Only the lines from the start of the material through the line containing "have hc := mv.prepared.cfg" are to be extracted, exactly as they appear.

* [The input]:
##############################
/-- The loop on the reference port of a legal instance, from any EPAGE that names no page the transfer returns to. -/
theorem programWords_reference {data : List Byte} {s : State} (hl : Legal s.cfg) (hk : s.cfg.portKind = .reference)
    (hwf : s.port.flash.wf = true) (ha : s.addr.toNat < 2 ^ s.cfg.addrWidth.bits) (he : s.addr.toNat % 2 = 0)
    (hd : data.length % 2 = 0) (hn : data.length ≤ 2 ^ s.cfg.addrWidth.bits) (hret : NoReturn s data.length)
    (hfresh : EpageFresh s data.length) :
    ∃ t rs, programWords data s = .ok t ∧ Programmed s t data rs := by
  induction data using List.twoStepInduction generalizing s with
  | nil =>
    exact ⟨s, [], rfl, Moved.refl ha, rfl, rfl, by simp, by simp, by simp, by simp, by simp, by simp, by simp, by simp⟩
  | singleton v => simp at hd
  | cons_cons lo hi rest ih =>
    simp only [List.length_cons] at hd hn hret hfresh
    have hp : 0 < s.cfg.pageSize := by have := hl.page; omega
    have z := transferAddr_zero ha
    -- the rest, once the first word is known to have led to `s1`
    have later : ∀ (s1 : State) (rs0 : List PortRequest), Moved s s1 2 rs0 → s1.port.flash.wf = true →
        EpageFresh s1 rest.length → ∃ t rs, programWords rest s1 = .ok t ∧ Programmed s1 t rest rs := by
      intro s1 rs0 mv wf1 fr
      have hc := mv.prepared.cfg
      have hsh : ∀ k, transferAddr s1 (2 * k) = transferAddr s (2 * (k + 1)) := fun k => by
        rw [mv.transferAddr, show 2 + 2 * k = 2 * (k + 1) by omega]
      refine ih (by rw [hc]; exact hl) (by rw [hc]; exact hk) wf1 mv.addr_lt ?_ (by omega) (by rw [hc]; omega) ?_ fr
      · rw [mv.addr]
        have h1 := Nat.mod_mod_of_dvd (s.addr.toNat + 2) (Nat.dvd_of_mod_eq_zero (two_pow_bits_even s.cfg.addrWidth))
        omega
      · intro i j m hij hjm hm hb heq
        rw [hc, hsh] at hb
        rw [hc, hsh, hsh] at heq
        rw [hc, hsh, hsh]
        exact hret (i + 1) (j + 1) (m + 1) (by omega) (by omega) (by omega) hb heq
    have hsh : ∀ {s1 : State} {rs0 : List PortRequest}, Moved s s1 2 rs0 →
        ∀ k, transferAddr s1 (2 * k) = transferAddr s (2 * (k + 1)) := fun mv k => by
      rw [mv.transferAddr, show 2 + 2 * k = 2 * (k + 1) by omega]
    have he0 : ∀ k, transferAddr s (2 * k) % 2 = 0 := fun k => by
      have h1 := Nat.mod_mod_of_dvd (s.addr.toNat + 2 * k) (Nat.dvd_of_mod_eq_zero (two_pow_bits_even s.cfg.addrWidth))
      rw [transferAddr]; omega
    have hbl : s.cfg.bootBoundary ≤ 2 ^ 32 :=
      hl.bootFlash.trans (hl.flashSpace.trans (two_pow_bits_le _))
    have hlt : ∀ k, transferAddr s k < 2 ^ 32 := fun k => (transferAddr_lt s k).trans_le (two_pow_bits_le _)
    have side : ∀ x y, x < s.cfg.bootBoundary → x / s.cfg.pageSize = y / s.cfg.pageSize → y < s.cfg.bootBoundary := by
      intro x y hx hxy
      have h1 := hl.pageBelow hx
      have h2 := (page_range_iff (y := x) hp).2 hxy.symm
      omega
    have none_touched : ∀ {s1 : State} {rs0 : List PortRequest}, Moved s s1 2 rs0 → ∀ x,
        Untouched s (rest.length + 2) x → Untouched s1 rest.length x := fun mv x hx k hk' => by
      rw [hsh mv]; exact hx (k + 1) (by omega)
    have hlen : (lo :: hi :: rest).length = 2 + rest.length := by simp; omega
    have same : ∀ x < 2 ^ 32, (pageOf s.cfg (BitVec.ofNat 32 x) = pageOf s.cfg s.addr
        ↔ x / s.cfg.pageSize = s.addr.toNat / s.cfg.pageSize) := by
      intro x hx
      rw [← pageOf_eq_iff hp hx (by omega : s.addr.toNat < 2 ^ 32), BitVec.ofNat_toNat, BitVec.setWidth_eq]
    by_cases hb : s.addr.toNat < s.cfg.bootBoundary
    · -- below the boundary
      have w := programWord_below (lo := lo) (hi := hi) hl hk he hb
      set s1 : State := { s with
        epage := some (pageOf s.cfg s.addr)
        addr := wrapAddr s.cfg (s.addr.toNat + 2)
        port := { s.port with
          flash := ((erasedFlash s).write s.addr.toNat lo).write (s.addr.toNat + 1) hi
          log := s.port.log ++ (eraseRequests s ++ [.writeFlash s.addr (flashWord lo hi)]) } } with hs1
      have wf0 := Memory.write_wf (erasedFlash_wf hwf) s.addr.toNat lo
      have mv : Moved s s1 2 (eraseRequests s ++ [.writeFlash s.addr (flashWord lo hi)]) :=
        ⟨Prepared.of_update s _ s.leave _ _, rfl, by rw [hs1, wrapAddr_toNat], rfl, rfl⟩
      -- EPAGE now names the first word's page
      have last1 : ∀ x < 2 ^ 32, (erasedLast s1 x ↔ x / s.cfg.pageSize = s.addr.toNat / s.cfg.pageSize) := by
        intro x hx
        rw [erasedLast, ← same x hx]
        simp only [hs1, Option.some.injEq]
        exact eq_comm
      have read1 : ∀ x, s1.port.flash.read x = if x = s.addr.toNat + 1 then hi else if x = s.addr.toNat then lo
          else (erasedFlash s).read x := by
        intro x
        change Memory.read (Memory.write (Memory.write _ _ _) _ _) x = _
        split
        · rename_i h; rw [h, Memory.read_write_self wf0]
        · rw [Memory.read_write_other _ _ (by assumption)]
          split
          · rename_i h; rw [h, Memory.read_write_self (erasedFlash_wf hwf)]
          · rw [Memory.read_write_other _ _ (by assumption)]
      obtain ⟨t, rs, h1, h2⟩ := later s1 _ mv (Memory.write_wf wf0 _ _) (by
        intro x hx hE
        have hxp := (last1 x hx).1 hE
        have hcfg : s1.cfg = s.cfg := rfl
        have e0 := hsh mv 0
        simp only [Nat.mul_zero] at e0
        rw [e0, hcfg]
        by_cases h : x / s.cfg.pageSize = transferAddr s (2 * (0 + 1)) / s.cfg.pageSize
        · exact .inl ⟨h, side _ _ hb (hxp.symm.trans h)⟩
        · refine .inr (fun k hk' e => h ?_)
          rw [hsh mv] at e
          have := hret 0 1 (k + 1) (by omega) (by omega) (by omega) (by rw [Nat.mul_zero, z]; exact hb)
            (by rw [Nat.mul_zero, z, e, hxp])
          rw [Nat.mul_zero, z] at this
          rw [hxp, ← this])
      have un0 : Untouched s1 rest.length s.addr.toNat ∧ Untouched s1 rest.length (s.addr.toNat + 1) := by
        have ne : ∀ k, 2 * k + 1 < rest.length → transferAddr s (2 * (k + 1)) ≠ s.addr.toNat := fun k hk' e => by
          rw [← z] at e
          have := transferAddr_inj (n := rest.length + 2) (by omega) (by omega) hn e
          omega
        constructor <;> intro k hk' <;> rw [hsh mv] <;> have := ne k hk' <;> have := he0 (k + 1) <;> omega
      have hE' : erasedLast s s.addr.toNat ↔ s.epage = some (pageOf s.cfg s.addr) := by
        rw [erasedLast, BitVec.ofNat_toNat, BitVec.setWidth_eq]
      have memE : ∀ p, .eraseFlash p ∈ eraseRequests s →
          p = pageOf s.cfg s.addr ∧ ¬ s.epage = some (pageOf s.cfg s.addr) := by
        intro p hm
        rw [eraseRequests] at hm
        split at hm
        · simp at hm
        · exact ⟨by simpa using hm, by assumption⟩
      refine ⟨t, (eraseRequests s ++ [.writeFlash s.addr (flashWord lo hi)]) ++ rs, by rw [programWords, w]; exact h1,
        by rw [hlen]; exact mv.trans h2.moved, h2.eeprom, h2.fuses, ?_, ?_, ?_, ?_, ?_, ?_, ?_, ?_⟩
      · intro k hk' hkb
        cases k with
        | zero =>
          rw [Nat.mul_zero, z]
          have k0 := h2.kept _ un0.1 (.inr (.inr ((last1 _ (by omega)).2 rfl)))
          have k1 := h2.kept _ un0.2 (.inr (.inr ((last1 _ (by omega)).2 (by
            have := Nat.div_add_mod s.addr.toNat s.cfg.pageSize
            have h5 := hl.pageEven
            have h6 := Nat.mod_lt s.addr.toNat hp
            have h7 : s.addr.toNat % s.cfg.pageSize % 2 = 0 := by
              rw [Nat.mod_mod_of_dvd _ (Nat.dvd_of_mod_eq_zero h5)]; exact he
            rw [Nat.div_eq_iff hp, Nat.mul_comm]
            constructor <;> omega))))
          rw [k0, k1, read1, read1]
          simp
        | succ k =>
          have e := h2.written k (by simp at hk'; omega) (by rw [hsh mv]; exact hkb)
          rw [hsh mv] at e
          simpa [Nat.mul_add] using e
      · intro x hx k hk' hkx hne hun
        by_cases hx0 : x / s.cfg.pageSize = s.addr.toNat / s.cfg.pageSize
        · rw [h2.kept x (none_touched mv x hun) (.inr (.inr ((last1 x (by omega)).2 hx0))), read1]
          have := hun 0 (by simp)
          rw [Nat.mul_zero, z] at this
          have hE : s.epage ≠ some (pageOf s.cfg s.addr) := fun hE =>
            hne (by rw [erasedLast, hE, (same x (by omega)).2 hx0])
          rw [if_neg this.2, if_neg this.1, erasedFlash_read hp hwf, if_pos ⟨hE, hx0⟩]
        · cases k with
          | zero => rw [Nat.mul_zero, z] at hkx; exact absurd hkx.symm hx0
          | succ k =>
            exact h2.erased x hx k (by simp at hk'; omega) (by rw [hsh mv]; exact hkx)
              (fun hE => hx0 ((last1 x (by omega)).1 hE)) (none_touched mv x hun)
      · intro x hun hor
        have h0 := hun 0 (by simp)
        rw [Nat.mul_zero, z] at h0
        have unt := none_touched mv x hun
        have old : s1.port.flash.read x = (erasedFlash s).read x := by rw [read1, if_neg h0.2, if_neg h0.1]
        -- either the first word's page was erased before, or `x` is not on it
        have out : x / s.cfg.pageSize ≠ s.addr.toNat / s.cfg.pageSize → s1.port.flash.read x = s.port.flash.read x :=
          fun h => by rw [old, erasedFlash_read hp hwf, if_neg (fun h' => h h'.2)]
        rcases Nat.lt_or_ge x s.cfg.bootBoundary with hx | hx
        · have away : (∀ k, 2 * k + 1 < rest.length + 2 →
              transferAddr s (2 * k) / s.cfg.pageSize ≠ x / s.cfg.pageSize) →
              t.port.flash.read x = s.port.flash.read x := by
            intro h
            rw [h2.kept x unt (.inr (.inl fun k hk' => by rw [hsh mv]; exact h (k + 1) (by omega)))]
            refine out (fun e => h 0 (by omega) ?_)
            rw [Nat.mul_zero, z, e]
          rcases hor with h | h | h
          · omega
          · exact away h
          · rcases hfresh x (by omega) h with h' | h'
            · rw [z] at h'
              rw [h2.kept x unt (.inr (.inr ((last1 x (by omega)).2 h'.1))), old, erasedFlash_read hp hwf]
              refine if_neg (fun h'' => h''.1 ?_)
              rw [← (same x (by omega)).2 h'.1]
              exact h
            · exact away h'
        · rw [h2.kept x unt (.inl hx)]
          exact out (fun e => absurd (side _ x hb e.symm) (by omega))
      · intro r hr
        rcases List.mem_append.1 hr with hr | hr
        · rcases List.mem_append.1 hr with hr | hr
          · rw [eraseRequests] at hr
            split at hr
            · simp at hr
            · exact .inl ⟨_, by simpa using hr⟩
          · exact .inr ⟨_, _, by simpa using hr⟩
        · exact h2.kinds r hr
      · intro p hm
        rcases List.mem_append.1 hm with hm | hm
        · rcases List.mem_append.1 hm with hm | hm
          · obtain ⟨e1, e2⟩ := memE p hm
            refine ⟨0, by simp, ?_, ?_⟩
            · rw [Nat.mul_zero, z, BitVec.ofNat_toNat, BitVec.setWidth_eq, e1]
            · rw [Nat.mul_zero, z, hE']; exact e2
          · simp at hm
        · obtain ⟨k, hk', e1, e2⟩ := h2.erases p hm
          rw [hsh mv] at e1 e2
          refine ⟨k + 1, by simp; omega, e1, fun hE => ?_⟩
          rcases hfresh _ (hlt _) hE with h | h
          · rw [z] at h
            exact e2 ((last1 _ (hlt _)).2 h.1)
          · exact h (k + 1) (by omega) rfl
      · intro p
        rw [List.count_append, List.count_append]
        have h0 : List.count (.eraseFlash p) [PortRequest.writeFlash s.addr (flashWord lo hi)] = 0 := by
          simp
        have h3 := h2.once p
        by_cases hm : .eraseFlash p ∈ eraseRequests s
        · have h4 : List.count (.eraseFlash p) rs = 0 := by
            refine List.count_eq_zero.2 (fun hm' => ?_)
            obtain ⟨k, hk', e1, e2⟩ := h2.erases p hm'
            rw [(memE p hm).1] at e1
            exact e2 ((last1 _ (by rw [hsh mv]; exact hlt _)).2 ((same _ (by rw [hsh mv]; exact hlt _)).1 e1.symm))
          have h5 : List.count (.eraseFlash p) (eraseRequests s) ≤ 1 := by
            refine List.count_le_length.trans ?_
            rw [eraseRequests]; split <;> simp
          omega
        · have h5 := List.count_eq_zero.2 hm
          omega
      · intro before a v after e
        -- an erase that is due stands first
        have tail : ∀ before', rs = before' ++ .writeFlash a v :: after →
            .eraseFlash (pageOf s.cfg a) ∈ before' ∨ pageOf s.cfg s.addr = pageOf s.cfg a := by
          intro before' e'
          rcases h2.covered before' a v after e' with h | h
          · exact .inl h
          · exact .inr (Option.some.inj h)
        by_cases hE : s.epage = some (pageOf s.cfg s.addr)
        · rw [eraseRequests, if_pos hE] at e
          cases before with
          | nil =>
            simp only [List.nil_append, List.cons_append, List.cons.injEq, PortRequest.writeFlash.injEq] at e
            rw [← e.1.1]; exact .inr hE
          | cons r before =>
            simp only [List.nil_append, List.cons_append, List.cons.injEq] at e
            rcases tail before e.2 with h | h
            · exact .inl (List.mem_cons_of_mem _ h)
            · rw [← h]; exact .inr hE
        · rw [eraseRequests, if_neg hE] at e
          cases before with
          | nil => simp at e
          | cons r before =>
            simp only [List.nil_append, List.cons_append, List.cons.injEq] at e
            obtain ⟨rfl, e⟩ := e
            left
            cases before with
            | nil =>
              simp only [List.nil_append, List.cons.injEq, PortRequest.writeFlash.injEq] at e
              rw [← e.1.1]; exact List.mem_cons_self
            | cons r before =>
              simp only [List.cons_append, List.cons.injEq] at e
              rcases tail before e.2 with h | h
              · exact List.mem_cons_of_mem _ (List.mem_cons_of_mem _ h)
              · rw [← h]; exact List.mem_cons_self
      · intro p hm
        rcases List.mem_append.1 hm with hm | hm
        · rcases List.mem_append.1 hm with hm | hm
          · exact ⟨s.addr, flashWord lo hi, by simp, (memE p hm).1.symm⟩
          · simp at hm
        · obtain ⟨a, v, h3, h4⟩ := h2.used p hm
          exact ⟨a, v, List.mem_append_right _ h3, h4⟩
    · -- at or above it
      have w := programWord_above (lo := lo) (hi := hi) (by omega : s.cfg.bootBoundary ≤ s.addr.toNat)
      have mv : Moved s (s.advanceAddr 2) 2 [] :=
        ⟨Prepared.of_update s _ s.leave _ _, rfl, by rw [State.advanceAddr_addr, wrapAddr_toNat], by simp [State.advanceAddr], rfl⟩
      obtain ⟨t, rs, h1, h2⟩ := later _ _ mv hwf (by
        intro x hx hE
        rcases hfresh x hx hE with h | h
        · rw [z] at h; omega
        · exact .inr (fun k hk' => by rw [hsh mv]; exact h (k + 1) (by omega)))
      refine ⟨t, rs, by rw [programWords, w]; exact h1, by rw [hlen]; exact mv.trans h2.moved, h2.eeprom,
        h2.fuses, ?_, ?_, ?_, h2.kinds, ?_, h2.once, h2.covered, h2.used⟩
      · intro k hk' hkb
        cases k with
        | zero => rw [Nat.mul_zero, z] at hkb; omega
        | succ k =>
          have e := h2.written k (by simp at hk'; omega) (by rw [hsh mv]; exact hkb)
          rw [hsh mv] at e
          simpa [Nat.mul_add] using e
      · intro x hx k hk' hkx hne hun
        cases k with
        | zero => rw [Nat.mul_zero, z] at hkx; exact absurd (side x _ hx hkx.symm) hb
        | succ k =>
          exact h2.erased x hx k (by simp at hk'; omega) (by rw [hsh mv]; exact hkx) hne (none_touched mv x hun)
      · intro x hun hor
        refine h2.kept x (none_touched mv x hun) ?_
        rcases hor with h | h | h
        · exact .inl h
        · exact .inr (.inl fun k hk' => by rw [hsh mv]; exact h (k + 1) (by simp; omega))
        · exact .inr (.inr h)
      · intro p hm
        obtain ⟨k, hk', e1, e2⟩ := h2.erases p hm
        rw [hsh mv] at e1 e2
        exact ⟨k + 1, by simp; omega, e1, e2⟩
##############################
* [Response]:
/-- The loop on the reference port of a legal instance, from any EPAGE that names no page the transfer returns to. -/
theorem programWords_reference {data : List Byte} {s : State} (hl : Legal s.cfg) (hk : s.cfg.portKind = .reference)
    (hwf : s.port.flash.wf = true) (ha : s.addr.toNat < 2 ^ s.cfg.addrWidth.bits) (he : s.addr.toNat % 2 = 0)
    (hd : data.length % 2 = 0) (hn : data.length ≤ 2 ^ s.cfg.addrWidth.bits) (hret : NoReturn s data.length)
    (hfresh : EpageFresh s data.length) :
    ∃ t rs, programWords data s = .ok t ∧ Programmed s t data rs := by
  induction data using List.twoStepInduction generalizing s with
  | nil =>
    exact ⟨s, [], rfl, Moved.refl ha, rfl, rfl, by simp, by simp, by simp, by simp, by simp, by simp, by simp, by simp⟩
  | singleton v => simp at hd
  | cons_cons lo hi rest ih =>
    simp only [List.length_cons] at hd hn hret hfresh
    have hp : 0 < s.cfg.pageSize := by have := hl.page; omega
    have z := transferAddr_zero ha
    -- the rest, once the first word is known to have led to `s1`
    have later : ∀ (s1 : State) (rs0 : List PortRequest), Moved s s1 2 rs0 → s1.port.flash.wf = true →
        EpageFresh s1 rest.length → ∃ t rs, programWords rest s1 = .ok t ∧ Programmed s1 t rest rs := by
      intro s1 rs0 mv wf1 fr
      have hc := mv.prepared.cfg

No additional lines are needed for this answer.